/-! ### The parts of State, and what a command leaves alone -/

/-- The parts of State: one for each of its fields, and the anchor slots and the fuse array apart from the units that hold them. -/
inductive Part where
  /-- State.pending -/
  | pending
  /-- State.timer -/
  | timer
  /-- State.freeCtr -/
  | freeCtr
  /-- State.guards -/
  | guards
  /-- State.dies -/
  | dies
  /-- State.head -/
  | head
  /-- State.ks -/
  | ks
  /-- State.vault but its anchor slots -/
  | vault
  /-- the anchor slots, State.vault.slots -/
  | slots
  /-- State.tamper -/
  | tamper
  /-- State.pk -/
  | pk
  /-- State.dig -/
  | dig
  /-- State.ent -/
  | ent
  /-- State.ingest -/
  | ingest
  /-- State.mower -/
  | mower
  /-- State.att -/
  | att
  /-- State.tenantBox -/
  | tenantBox
  /-- State.operBox -/
  | operBox
  /-- State.boot -/
  | boot
  /-- State.flash -/
  | flash
  /-- State.fuse but the array -/
  | fuse
  /-- the fuse array, State.fuse.array -/
  | array
  /-- State.brup -/
  | brup
  /-- State.fq -/
  | fq
  /-- State.mir -/
  | mir
  /-- State.sby -/
  | sby
  /-- State.dma -/
  | dma
  /-- State.ports -/
  | ports
  /-- State.tagWindow -/
  | tagWindow
deriving DecidableEq, Repr

/-- A part is the same in two states. -/
def Part.same (s t : State) : Part → Prop
  | .pending => t.pending = s.pending
  | .timer => t.timer = s.timer
  | .freeCtr => t.freeCtr = s.freeCtr
  | .guards => t.guards = s.guards
  | .dies => t.dies = s.dies
  | .head => t.head = s.head
  | .ks => t.ks = s.ks
  | .vault => t.vault = { s.vault with slots := t.vault.slots }
  | .slots => t.vault.slots = s.vault.slots
  | .tamper => t.tamper = s.tamper
  | .pk => t.pk = s.pk
  | .dig => t.dig = s.dig
  | .ent => t.ent = s.ent
  | .ingest => t.ingest = s.ingest
  | .mower => t.mower = s.mower
  | .att => t.att = s.att
  | .tenantBox => t.tenantBox = s.tenantBox
  | .operBox => t.operBox = s.operBox
  | .boot => t.boot = s.boot
  | .flash => t.flash = s.flash
  | .fuse => t.fuse = { s.fuse with array := t.fuse.array }
  | .array => t.fuse.array = s.fuse.array
  | .brup => t.brup = s.brup
  | .fq => t.fq = s.fq
  | .mir => t.mir = s.mir
  | .sby => t.sby = s.sby
  | .dma => t.dma = s.dma
  | .ports => t.ports = s.ports
  | .tagWindow => t.tagWindow = s.tagWindow

/-- R594, R595: the fault queue holds at most 960 general entries and 64 reserved ones, and only safety-class entries are reserved ones. -/
def FaultQ.fits (q : FaultQ) : Bool := decide (q.general ≤ 960) && decide (q.reserved ≤ 64) && q.entries.all (fun e => !e.2 || e.1.safety)

/-- R631: at most 64 DMA requests are in flight, no two of one identifier. -/
def Dma.fits (d : Dma) : Bool := decide (d.flight.length ≤ 64) && decide (d.flight.map (fun f => f.1)).Nodup
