-- ==== Sys2Proof/Certificates/Slice0/Obligations.lean ====
section
/-!
DEFINITION. The statements about the block, for the provers. Each quantifies over the states and the operands of the commands it names;
Access, Write, Asks, Acts, Heard, Arrives and Reaches (Safety) say when a command reaches what it acts on.
-/

open Sys2Proof Sys2Proof.Machine

/-- A step takes the command at the front of the queue and is that command's effect on the state with the rest of the queue; on an empty queue a
microsecond of the block timer passes, which is the model's own choice (log 1): the timer counts while the always-on logic is up, and nothing happens
while cold reset is asserted. A command whose event cannot happen, and a write that another row owns, change nothing: the model's choice (log 3). -/
def Obligations.AStepRunsTheFrontCommand : Prop :=
  (∀ (s : State) (c : Instr) (cs : List Instr), step { s with pending := c :: cs } = exec c { s with pending := cs }) ∧
  (∀ (s : State), s.pending = [] → step s = .next (tick s)) ∧
  (∀ (s : State), s.pending = [] → s.ports.rstCold = true → step s = .next s) ∧
  (∀ (s : State), s.pending = [] → s.ports.rstCold = false → s.ports.aonUp = true → s.tenantBox.inPost = false → s.operBox.inPost = false →
    s.tenantBox.arrived = [] → s.operBox.arrived = [] → tmxOpen s = false →
    step s = .next { s with timer := s.timer + 1 })

/-- At reset cold reset is asserted and nothing waits; every guard, die section and management core is in reset, no memory is in service, the guards'
shares and DIG_CTL have their reset values, the anchor slots, the key service's records and the fault queue are empty, the export counters stand at 1
and NODE_LOG is zero; and the invariant holds. (Rests on R31, R36, R111, R112, R273, R294, R392, R409, R422, R564, R594, R622, R661.) -/
def Obligations.TheBlockAtResetIsAsTheRulesSay : Prop :=
  State.reset.pending = [] ∧ State.reset.ports.rstCold = true ∧
  (∀ g : Fin 40, (State.reset.guards.get g).inReset = true ∧ (State.reset.guards.get g).service = .held ∧
    (State.reset.guards.get g).page.share = 0x19050A05 ∧ (State.reset.guards.get g).page.shareEff = 0x19050A05 ∧ (State.reset.guards.get g).cache.lines = []) ∧
  (∀ d : Fin 4, (State.reset.dies.get d).inReset = true) ∧ (∀ c : Fin 4, State.reset.boot.cores.get c = .reset) ∧
  (∀ n, (State.reset.anchor n).occupied = false) ∧ State.reset.ks.doms = [] ∧ State.reset.ks.models = [] ∧
  State.reset.dig.idleLimit = 0x0A ∧ (∀ c : Fin 4, (State.reset.dig.regions.get c).nextSeq = 1) ∧ State.reset.att.nodeLog = List.replicate 48 0 ∧
  State.reset.fq.entries = [] ∧ State.reset.flash = [] ∧ State.reset.fuse.array = [] ∧ State.reset.Inv

/-- Every command answers a next state from every state, and leaves every part of State alone but those that the rules of its row let it change
(`footprint`): no other register, buffer, table, memory or pin changes, and the queue of waiting commands is never changed. -/
def Obligations.EveryCommandCompletesWithinItsFootprint : Prop :=
  (∀ (c : Instr) (s : State), ∃ t, exec c s = .next t ∧ ∀ p, p ∉ footprint c → p.same s t) ∧
  (∀ (c : Instr), Part.pending ∉ footprint c)

/-- A fuse bit that reads programmed, at the normal or at the tight margin reference, reads programmed after every step from every state. (Rests on R511.) -/
def Obligations.FuseBitsNeverReturn : Prop :=
  ∀ (s t : State), step s = .next t → ∀ (w : Nat) (i : Nat),
    ((s.fuseWord w).norm.getLsbD i = true → (t.fuseWord w).norm.getLsbD i = true) ∧ ((s.fuseWord w).tight.getLsbD i = true → (t.fuseWord w).tight.getLsbD i = true)

/-- From every state in which the boot flash has its canonical form, the fault queue keeps its areas' bounds with only safety-class faults in the reserved
one (R594, R595), at most 64 DMA requests of distinct identifiers are in flight (R631) and the tamper state is coherent (R304, R307, R657), a step
gives such a state. -/
def Obligations.EveryStepKeepsTheInvariant : Prop :=
  ∀ (s t : State), s.Inv → step s = .next t → t.Inv

/-- No step but COLD_RESET releases the tamper latch or leaves tamper-cleared, and none but COLD_RESET and its release turns the block timer back. (Rests
on R304, R307 to R309, R689.) -/
def Obligations.OnlyColdResetEndsTamperAndTurnsTheTimerBack : Prop :=
  ∀ (s t : State), step s = .next t → s.pending.head? ≠ some .coldReset →
    (s.tamper.latch = true → t.tamper.latch = true) ∧ (s.tamper.cleared = true → t.tamper.cleared = true) ∧
    (s.pending.head? ≠ some .coldResetRelease → s.timer ≤ t.timer)

/-- Rst_cold_n asserted puts every field at its value in State.reset, but the flash, the fuse array (R511), the power inputs and the model's own queue and
free values; and its release starts the always-on logic, the clocks and both cores' waits, with the block timer at zero. Says where exec answers a
next state for: coldReset, coldResetRelease. (Rests on R622, R661.) -/
def Obligations.ColdResetHoldsTheBlock : Prop :=
  (∀ s : State, ∃ t, exec .coldReset s = .next t ∧ t.ports.rstCold = true ∧
    t = { State.reset with pending := s.pending, freeCtr := t.freeCtr, flash := s.flash, fuse := { array := t.fuse.array }, dies := t.dies } ∧
    (∀ d : Fin 4, t.dies.get d = { coreGood := (s.dies.get d).coreGood, guardGood := (s.dies.get d).guardGood }) ∧
    (s.fuse.op = none → t.fuse.array = s.fuse.array)) ∧
  (∀ s : State, s.ports.rstCold = true → (∀ d : Fin 4, (s.dies.get d).coreGood = true ∧ (s.dies.get d).guardGood = true) →
    ∃ t, exec .coldResetRelease s = .next t ∧
      t = { s with timer := 0, ports := { s.ports with rstCold := false, aonUp := true, pairDone := true }, dies := t.dies,
                   head := { s.head with attached := true }, pk := { s.pk with stDue := true },
                   boot := { s.boot with cores := Vector.replicate 4 .romWait }, sby := { s.sby with alive := true, selftest := true } } ∧
      ∀ d : Fin 4, t.dies.get d = { s.dies.get d with inReset := false, pairRun := 7, t2Run := true })

/-- FUSE_SENSING_DONE makes the shadows of the whole array valid, as the array reads, the array itself unchanged, takes grade, test path and fatal state
from them and starts the lane clock; BOOT_VALID makes the lowest core that passed, is not marked and not excluded the boot core, halts the other cores
that passed and holds the rest. Says where exec answers a next state for: fuseSensingDone, bootValid. (Rests on R465, R466, R518, R519, R526, R538,
R662.) -/
def Obligations.SensingGivesShadowsAndABootCore : Prop :=
  (∀ (s : State) (read : List (Nat × BitVec 72 × BitVec 72)), s.ports.rstCold = false → s.ports.aonUp = true → s.fuse.sensed = false → s.tamper.latch = false →
    (∃ c : Fin 4, s.boot.cores.get c ≠ .reset) →
    ∃ t, exec (.fuseSensingDone read) s = .next t ∧ Only [.guards, .dies, .pk, .dig, .fuse, .brup, .fq] s t ∧
      t.fuse = { s.fuse with shadows := senseAll (senseArray read s.fuse.array), sensed := true, udsShadow := true, grade := BitVec.ofNat 8 (gradeOf t),
                             fatal := fuseFatal t, testPath := lifeCycle t == 1 || lifeCycle t == 2 } ∧
      t.pk.dpAOut = marked t 4 0 ∧ t.pk.dpBOut = marked t 4 1 ∧
      ((∀ d, (s.dies.get d).laneRun = false) → (∀ d, t.dies.get d = { s.dies.get d with laneRun := true }) ∧
        ∀ g : Fin 40, t.guards.get g = freshGuard t g)) ∧
  (∀ (s : State) (passing : BitVec 4) (good : List Nat) (c : Nat) (rest : List Nat), s.ports.rstCold = false → s.fuse.sensed = true →
    s.boot.bootValid = false → (∀ k, s.boot.cores.get k = .romWait) →
    good = (List.range 4).filter (fun k => bitAt passing k && !marked s 3 k && !bitAt s.boot.excluded k) → good = c :: rest →
    ∃ t, exec (.bootValid passing) s = .next t ∧
      t = { s with boot := { s.boot with
        bootCore := c, bootValid := true, excluded := BitVec.ofNat 4 (((List.range 4).filter (fun k => !good.contains k)).map (2 ^ ·)).sum,
        cores := t.boot.cores } } ∧
      ∀ k : Fin 4, t.boot.cores.get k = if k.val = c then .rom else if bitAt passing k then .halted else .reset)

/-- ROM_BOOT on a part that is neither decommissioned nor fatal leaves the digest of the ROM and the image, blob and mirror keys derived from the device
secret, and counts the boot one above the highest counter record; where a candidate is usable it leaves the handover record of the first such one,
otherwise the recovery loader opens and the flash stays. The flash is out of reset and in the mode that it answers in. A decommissioned part derives
no key and opens the loader; a fatal one computes the digest of the ROM alone. Says where exec answers a next state for: romBoot. (Rests on R412,
R472, R484, R486, R501, R502, R504, R526, R540, R542.) -/
def Obligations.RomDerivesKeysAndPicksAnImage : Prop :=
  ∀ (s : State) (octal : Bool), s.ports.rstCold = false → s.tamper.latch = false → s.boot.bootValid = true → s.boot.handover.kind = 0 →
    s.boot.recovery.opened = false → s.boot.cores.toList.getD s.boot.bootCore .reset = .rom →
    ∃ t, exec (.romBoot octal) s = .next t ∧ Only [.timer, .freeCtr, .vault, .slots, .att, .boot, .flash, .fuse, .ports] s t ∧
      (lifeCycle s ≠ 4 → s.fuse.fatal = true → t = { s with att := { s.att with romDigest := sha3_384 Config.romImage } }) ∧
      (lifeCycle s = 4 → Only [.att, .boot] s t ∧ t.att.romDigest = sha3_384 Config.romImage ∧ t.boot.recovery = { opened := true }) ∧
      (lifeCycle s ≠ 4 → s.fuse.fatal = false →
        t.att.romDigest = sha3_384 Config.romImage ∧ t.ports.xspiRst = true ∧ t.ports.flashOctal = octal ∧
        (t.anchor 4).value = kmac256 (deviceSecret s) [] 48 (ascii "KFL-IMAGE-KEY") ∧
        (t.anchor 5).value = kmac256 (deviceSecret s) [] 32 (ascii "KFL-BLOB-KEY") ∧
        (t.anchor 7).value = kmac256 (deviceSecret s) [] 32 (ascii "KFL-MIRROR-KEY") ∧
        t.att.bootCount = BitVec.ofNat 32 (((countTop (romKeys s)).map Prod.fst).getD 0 + 1) ∧
        (∀ c, (candidates (romKeys s)).find? (fun c => slotUsable (romKeys s) c.slotB) = some c →
          t.boot.image = imageOf (slotHeader s c.slotB) ∧ t.boot.imageBytes.take 16384 = slotHeader s c.slotB ∧
          t.att.fwDigest = fwDigestOf (slotHeader s c.slotB) ∧ t.boot.handover.slotB = c.slotB ∧ t.boot.handover.kind = BitVec.ofNat 8 c.kind ∧
          t.boot.recovery.opened = false ∧ t.ports.devidValid = true ∧ t.ports.devidPub = pairPublic (romKeys s) 0) ∧
        ((candidates (romKeys s)).find? (fun c => slotUsable (romKeys s) c.slotB) = none →
          t.boot.recovery = { opened := true } ∧ t.flash = s.flash ∧ t.boot.handover.kind = 0 ∧ t.ports = { s.ports with xspiRst := true, flashOctal := octal }))

/-- A write of the image's entry to BOOT_HANDOVER by the boot core locks the ROM, leaves slots 0 and 1 empty and no UDS shadow, keeps every other occupied
slot, and starts firmware with its watchdog armed; BOOT_RELEASE starts exactly the halted, not excluded cores whose bits are written. Writing
FINALISED from a management core sets it until the next boot and changes nothing else but, for a trial image without a final record, the flash, where
its final record is appended. Says where exec answers a next state for: bootHandover, bootRelease, finalised. (Rests on R279, R418, R466, R501, R526,
R592, R489, R490.) -/
def Obligations.BootPageHandsOverReleasesAndFinalises : Prop :=
  ((∀ (s : State) (c : Fin 4) (v : BitVec 32), Write s (.core c) (bootPage + 0x38) → c.val = s.boot.bootCore → s.boot.romLocked = false →
    s.boot.handover.kind ≠ 0 → v = s.boot.image.entry →
    ∃ t, exec (.bootHandover (.core c) v) s = .next t ∧
      Only [.freeCtr, .guards, .dies, .head, .ks, .vault, .slots, .pk, .dig, .ent, .mower, .att, .tenantBox, .operBox, .boot, .flash, .fuse, .brup, .fq, .mir, .dma] s t ∧
      t.boot = { s.boot with romLocked := true, entry := v, slotB := s.boot.handover.slotB, kind := s.boot.handover.kind.extractLsb' 0 2,
                             attempt := s.boot.handover.attempt.extractLsb' 0 2, runSvn := BitVec.ofNat 32 s.boot.image.svn, cores := t.boot.cores,
                             wdogArmed := t.boot.wdogArmed, wdogDue := t.boot.wdogDue } ∧
      t.boot.cores.get c = .running ∧ bitAt t.boot.wdogArmed c = true ∧ t.boot.wdogDue.get c = s.timer + 10000 ∧ t.fuse.udsShadow = false ∧
      (∀ n, n < 2 → t.anchor n = { epoch := (s.anchor n).epoch }) ∧ ∀ n, 2 ≤ n → (n < 32 ∨ (s.anchor n).occupied = true) → t.anchor n = s.anchor n) ∧
  (∀ (s : State) (p : Path) (v : BitVec 32), Write s p (bootPage + 0x30) → isCore p = true →
    ∃ t, exec (.bootRelease p v) s = .next (accessOk p 0 t) ∧ Only [.boot] s t ∧
      ∀ c : Fin 4, t.boot.cores.get c =
        if 1 ≤ c.val ∧ bitAt v c = true ∧ s.boot.cores.get c = .halted ∧ bitAt s.boot.excluded c = false then .running else s.boot.cores.get c)) ∧
(∀ (s : State) (p : Path) (v : BitVec 32), Write s p (bootPage + 0x3C) → isCore p = true → bitAt v 0 = true → bitAt v 1 = false →
    ∃ t, exec (.finalised p v) s = .next (accessOk p 0 t) ∧ t = { s with boot := { s.boot with finalised := true }, flash := t.flash } ∧
      t.flash = if s.boot.kind = 2 ∧ s.boot.finalised = false ∧
            ((commits s).find? (fun r => r.slotB == s.boot.slotB)).any CommitRec.isFinal = false
          then (commitAppend s.boot.slotB true s.boot.runSvn.toNat s).flash else s.flash)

*Your goal*. The exact lines of the material above starting at the one that contains "t.boot = s.boot" and ending at the one that contains "(∀ (s : State), s.pending = [] → step" are what to retype; leave out everything else.

*Response*.
  | .boot => t.boot = s.boot
  | .flash => t.flash = s.flash
  | .fuse => t.fuse = { s.fuse with array := t.fuse.array }
  | .array => t.fuse.array = s.fuse.array
  | .brup => t.brup = s.brup
  | .fq => t.fq = s.fq
  | .mir => t.mir = s.mir
  | .sby => t.sby = s.sby
  | .dma => t.dma = s.dma
  | .ports => t.ports = s.ports
  | .tagWindow => t.tagWindow = s.tagWindow

/-- R594, R595: the fault queue holds at most 960 general entries and 64 reserved ones, and only safety-class entries are reserved ones. -/
def FaultQ.fits (q : FaultQ) : Bool := decide (q.general ≤ 960) && decide (q.reserved ≤ 64) && q.entries.all (fun e => !e.2 || e.1.safety)

/-- R631: at most 64 DMA requests are in flight, no two of one identifier. -/
def Dma.fits (d : Dma) : Bool := decide (d.flight.length ≤ 64) && decide (d.flight.map (fun f => f.1)).Nodup
-- ==== Sys2Proof/Certificates/Slice0/Obligations.lean ====
section
/-!
DEFINITION. The statements about the block, for the provers. Each quantifies over the states and the operands of the commands it names;
Access, Write, Asks, Acts, Heard, Arrives and Reaches (Safety) say when a command reaches what it acts on.
-/

open Sys2Proof Sys2Proof.Machine

/-- A step takes the command at the front of the queue and is that command's effect on the state with the rest of the queue; on an empty queue a
microsecond of the block timer passes, which is the model's own choice (log 1): the timer counts while the always-on logic is up, and nothing happens
while cold reset is asserted. A command whose event cannot happen, and a write that another row owns, change nothing: the model's choice (log 3). -/
def Obligations.AStepRunsTheFrontCommand : Prop :=
  (∀ (s : State) (c : Instr) (cs : List Instr), step { s with pending := c :: cs } = exec c { s with pending := cs }) ∧
  (∀ (s : State), s.pending = [] → step s = .next (tick s)) ∧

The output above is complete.